/

The Criterion Corner: Alex Cox’s Sid & Nancy

Cox’s heartfelt take on the true-life relationship between Sid Vicious and Nancy Spungen could easily have been just another rock biopic.

Alex Cox's Sid & Nancy on Criterion
Photo: MGM

Alex Cox’s Sid & Nancy, a heartfelt take on the true-life relationship between Sex Pistols bassist Sid Vicious and his girlfriend Nancy Spungen—a love that ended when Sid stabbed Nancy to death in the Chelsea Hotel, then died of a drug overdose while awaiting trial—could easily have been just another rock biopic. Instead, through the use of fantasy-tinged reenactments (favoring the surreal in lieu of the straightforward), Cox transforms this gritty tabloid story into something deeper. It’s a perfect example of finding truth through fictionalization.

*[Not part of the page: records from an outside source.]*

-- ==== Sys2Proof/Certificates/Slice0/Obligations.lean ====
section
/-! DEFINITION. The statements about the model that are to be proved: each formalises rules of the manual, named in its docstring. -/
open Sys2Proof Sys2Proof.Machine

/-! ### The block and its queue -/

/-- A step runs the command at the front of the queue on the state with the queue's rest.
With an empty queue the block idles: nothing changes (DESIGN CHOICE, log 54). -/
def Obligations.StepRunsTheFrontCommand : Prop :=
  (∀ (c : Instr) (rest : List Instr) (s : State), s.pending = c :: rest → step s = exec c { s with pending := rest }) ∧
  (∀ s : State, s.pending = [] → step s = .next s)

/-- No command stops the module: each one is answered with a next state, and none touches the queue behind it. -/
def Obligations.EveryCommandCompletesAndKeepsTheQueue : Prop :=
  ∀ (c : Instr) (s : State), ∃ t, exec c s = .next t ∧ t.pending = s.pending

/-- Every step keeps the configuration store canonical: addresses rise strictly, so that equal configurations are equal data. -/
def Obligations.StepKeepsTheStoreCanonical : Prop :=
  ∀ s t : State, StoreInv s → step s = .next t → StoreInv t

/-- The configuration store is canonical at reset. -/
def Obligations.ResetStoreIsCanonical : Prop := StoreInv State.reset

/-! ### Requests of the object access protocol -/

/-- A sequenced request whose turn has come is checked, joins the frame's batch with its reply, and its session's next number
advances (R253, R255, R257). The one request that S acts on before, PROT_EMERGENCY_OPEN (R202), has a statement of its own. -/
def Obligations.SequencedRequestIsCheckedAndQueued : Prop :=
  ∀ (i : Instr) (r : Req) (x : Session) (s : State), requestOf i = some r → r.op ≠ 0x30 → r.op ≠ 0x32 → opKnown r.op = true →
    Ready r x s → opensOnReceipt r = false → opensAtOnce r (projected { x with last := s.now } (arrived x s)) (checked r x s).status = false →
    Ends i s [.ses] fun t =>
      t.ses.batch = s.ses.batch ++ [.request r (checked r x s)] ∧
      ∃ z, sessionOf x.id t = some z ∧ z.next = nextSeq r.h.seq ∧ z.staged = x.staged ∧ z.held = []

/-- Unsequenced READ, DESCRIBE, BLOCK_READ and SESSION_STATE of an open session are answered at once and change only what the
session notes of them (R244, R245, R252, R264). -/
def Obligations.UnsequencedReadsAreAnsweredAtOnce : Prop :=
  ∀ (i : Instr) (r : Req) (x : Session) (s : State), requestOf i = some r → Asks r s → sessionOf r.h.ses s = some x →
    let u := arrived x s
    let y := { x with last := s.now }
    (r.op = 0x01 → Ends i s [.ses] fun t =>
      t.ses = u.ses ∧ t.out = [.reply (mkReply r (readAnswer r u).1 0 (readAnswer r u).2)]) ∧
    (r.op = 0x03 → Ends i s [.ses] fun t =>
      t.ses = u.ses ∧ t.out = [.reply (mkReply r (describeAnswer r).1 0 (describeAnswer r).2)]) ∧
    (r.op = 0x10 → Ends i s [.ses] fun t =>
      t.ses = (keepSnap x.id (blockAnswer r y u) u).ses ∧
      t.out = [.reply (mkReply r (blockAnswer r y u).status (if (blockAnswer r y u).more then moreFlag else 0)
        (blockAnswer r y u).payload)]) ∧
    (r.op = 0x32 → Ends i s [.ses] fun t =>
      t.ses = u.ses ∧
      t.out = [.reply (mkReply r stDone 0 (toBytes 4 x.next ++ toBytes 1 x.held.length ++ toBytes 2 x.staged.length))])

/-- SESSION_OPEN (R250): a client with a session is told its number again; another joins the batch where a slot is free, is
answered LIMIT where none is, and DEFERRED where J is fenced and nothing can be journaled. -/
def Obligations.SessionOpenAnswers : Prop :=
  ∀ (h : Hdr) (p : List Byte) (s : State),
    let r : Req := { h := h, op := 0x30, index := 0, sub := 0, payload := p }
    let service := bitOf h.flags 0
    let found := s.ses.open_.find? fun x => x.client == fieldU p 0 8 && x.service == service
    Asks r s → p.length = 8 → (service = true → s.ses.svcEn = true) →
      (∀ x, found = some x → Sends (.sessionOpen h p) s [.reply { mkReply r stDone 0 (toBytes 4 x.next) with ses := x.id }]) ∧
      (found = none → (freeSlot service s).isSome = true → isFenced .j s = true →
        Sends (.sessionOpen h p) s [.reply (mkReply r stDeferred 0 [])]) ∧
      (found = none → (freeSlot service s).isSome = true → isFenced .j s = false → Ends (.sessionOpen h p) s [.ses] fun t =>
        t.ses = { s.ses with batch := s.ses.batch ++ [.request r (mkReply r stDone 0 [])] } ∧ t.out = []) ∧
      (found = none → freeSlot service s = none → Sends (.sessionOpen h p) s [.reply (mkReply r stLimit 0 [])])

/-- A write of DSP_P_REQ or DSP_I_REQ outside the sequence waits for step 7 of the frame where it matches the running mode, and is
answered ACCESS where it does not (R206). -/
def Obligations.DispatchWritesWaitForStepSeven : Prop :=
  ∀ (h : Hdr) (p : List Byte) (s : State) (power : Bool),
    let e := if power then Ent.DSP_P_REQ else Ent.DSP_I_REQ
    let i : Instr := if power then .dspPReq h p else .dspIReq h p
    let r := writeReq e h p
    ∀ v, Asks r s → h.ses = 0 → sessionOf 0 s = none → decodeVal e p = some v → valueOk e v = true →
      (dispatchMatches power s = true → Ends i s [.dsp] fun t =>
        t.dsp = { s.dsp with writes := s.dsp.writes ++ [{ req := r, power := power, value := valInt v }] } ∧ t.out = []) ∧
      (dispatchMatches power s = false → Sends i s [.reply (mkReply r stAccess 0 [])])

/-- A request out of its turn (R253): up to 16 ahead it is held, further ahead it and all held are answered SEQ_GAP with the expected
number; more than 32 behind it is answered SEQ_GAP; within 32 behind its cached reply leaves again as a replay. -/
def Obligations.RequestsOutOfTurn : Prop :=
  ∀ (i : Instr) (r : Req) (x : Session) (s : State), requestOf i = some r → r.op ≠ 0x30 → r.op ≠ 0x32 → opKnown r.op = true →
    Arrives r x s → x.held = [] → (∃ a p own, r.h.via = .udp a p own) →
    let d := seqDiff r.h.seq x.next
    (opensOnReceipt r = false → 1 ≤ d → d ≤ 16 → Ends i s [.ses] fun t =>
      t.out = [] ∧ t.ses.batch = s.ses.batch ∧
      ∃ z, sessionOf x.id t = some z ∧ z.next = x.next ∧ z.held = [{ req := r, since := s.now }]) ∧
    (opensOnReceipt r = false → 16 < d → Ends i s [.ses] fun t =>
      t.out = [.reply (mkReply r stGap 0 (toBytes 4 x.next))] ∧ t.ses.gaps = incSat32 s.ses.gaps ∧ t.ses.batch = s.ses.batch) ∧
    (d < -32 → Ends i s [.ses] fun t =>
      t.out = [.reply (mkReply r stGap 0 (toBytes 4 x.next))] ∧ t.ses.gaps = incSat32 s.ses.gaps ∧ t.ses.batch = s.ses.batch) ∧
    (∀ c, -32 ≤ d → d < 0 → x.cache.find? (·.seq == r.h.seq) = some c → s.sys.calWait = [] → s.prot.resumed = false →
      Ends i s [.ses] fun t =>
        t.out = [.reply { c with dest := r.h.via, flags := c.flags ||| 1 }] ∧ t.ses.replays = incSat32 s.ses.replays ∧
        t.ses.batch = s.ses.batch)

/-- Requests that are not served (R247, R248, R258): a bad form is counted and dropped; a member that does not act answers ACCESS
with NOT_ACTIVE; below LIMITED a sequenced request is answered TIER; with H fenced C answers for it. -/
def Obligations.RequestsNotServed : Prop :=
  ∀ (i : Instr) (r : Req) (s : State) (a : Word32) (p : Word16) (own : Bool), requestOf i = some r → r.h.via = .udp a p own → live s = true →
    reaches r s = true →
    (formOk r = false → Ends i s [.ses] fun t => t.ses = { s.ses with crcErr := incSat32 s.ses.crcErr } ∧ t.out = []) ∧
    (formOk r = true → r.h.kind = 1 → opKnown r.op = true →
      (isFenced .h s = true → tierAtLeast .watch s = true → Sends i s [.reply (mkReply r stFenced 0 [])]) ∧
      (isFenced .h s = false → responderRuns s = false → s.ses.resumeIn = 0 → tierAtLeast .watch s = true → plainRead r = false →
        s.pair.noGrant = false →
        (acts s = false → Sends i s [.reply (mkReply r stAccess notActive [])]) ∧
        (acts s = true → tierAtLeast .limited s = false → Sends i s [.reply (mkReply r stTier 0 [])])))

The film begins with the police interrogating a blood-covered Sid (eerily embodied by Gary Oldman) in his hotel room. “Who called 911? Did you call 911?” an officer asks to no response. He wants to know who the girl was, where he met her. “I met her at Linda’s,” Sid finally acknowledges after shakily taking a toke from a cigarette. Thus begins a flashback to better days, when lead singer Johnny Rotten and Sid were just a couple of boys causing chaos in 70s Britain, knocking in the front window of a Rolls, slurping baked beans at dominatrix Linda’s flat, throwing darts at drummer Paul in the local pub. Cox shoots in bright daylight (this is England?), emphasizing the purity of the blokes, the sweet innocence beneath the bravado nihilism. These aren’t ruthless delinquents out to hurt or even to impress. They’re just fuckin’ bored (a running theme in the dialogue, with punks constantly lamenting ennui, the core of teenage rebellion).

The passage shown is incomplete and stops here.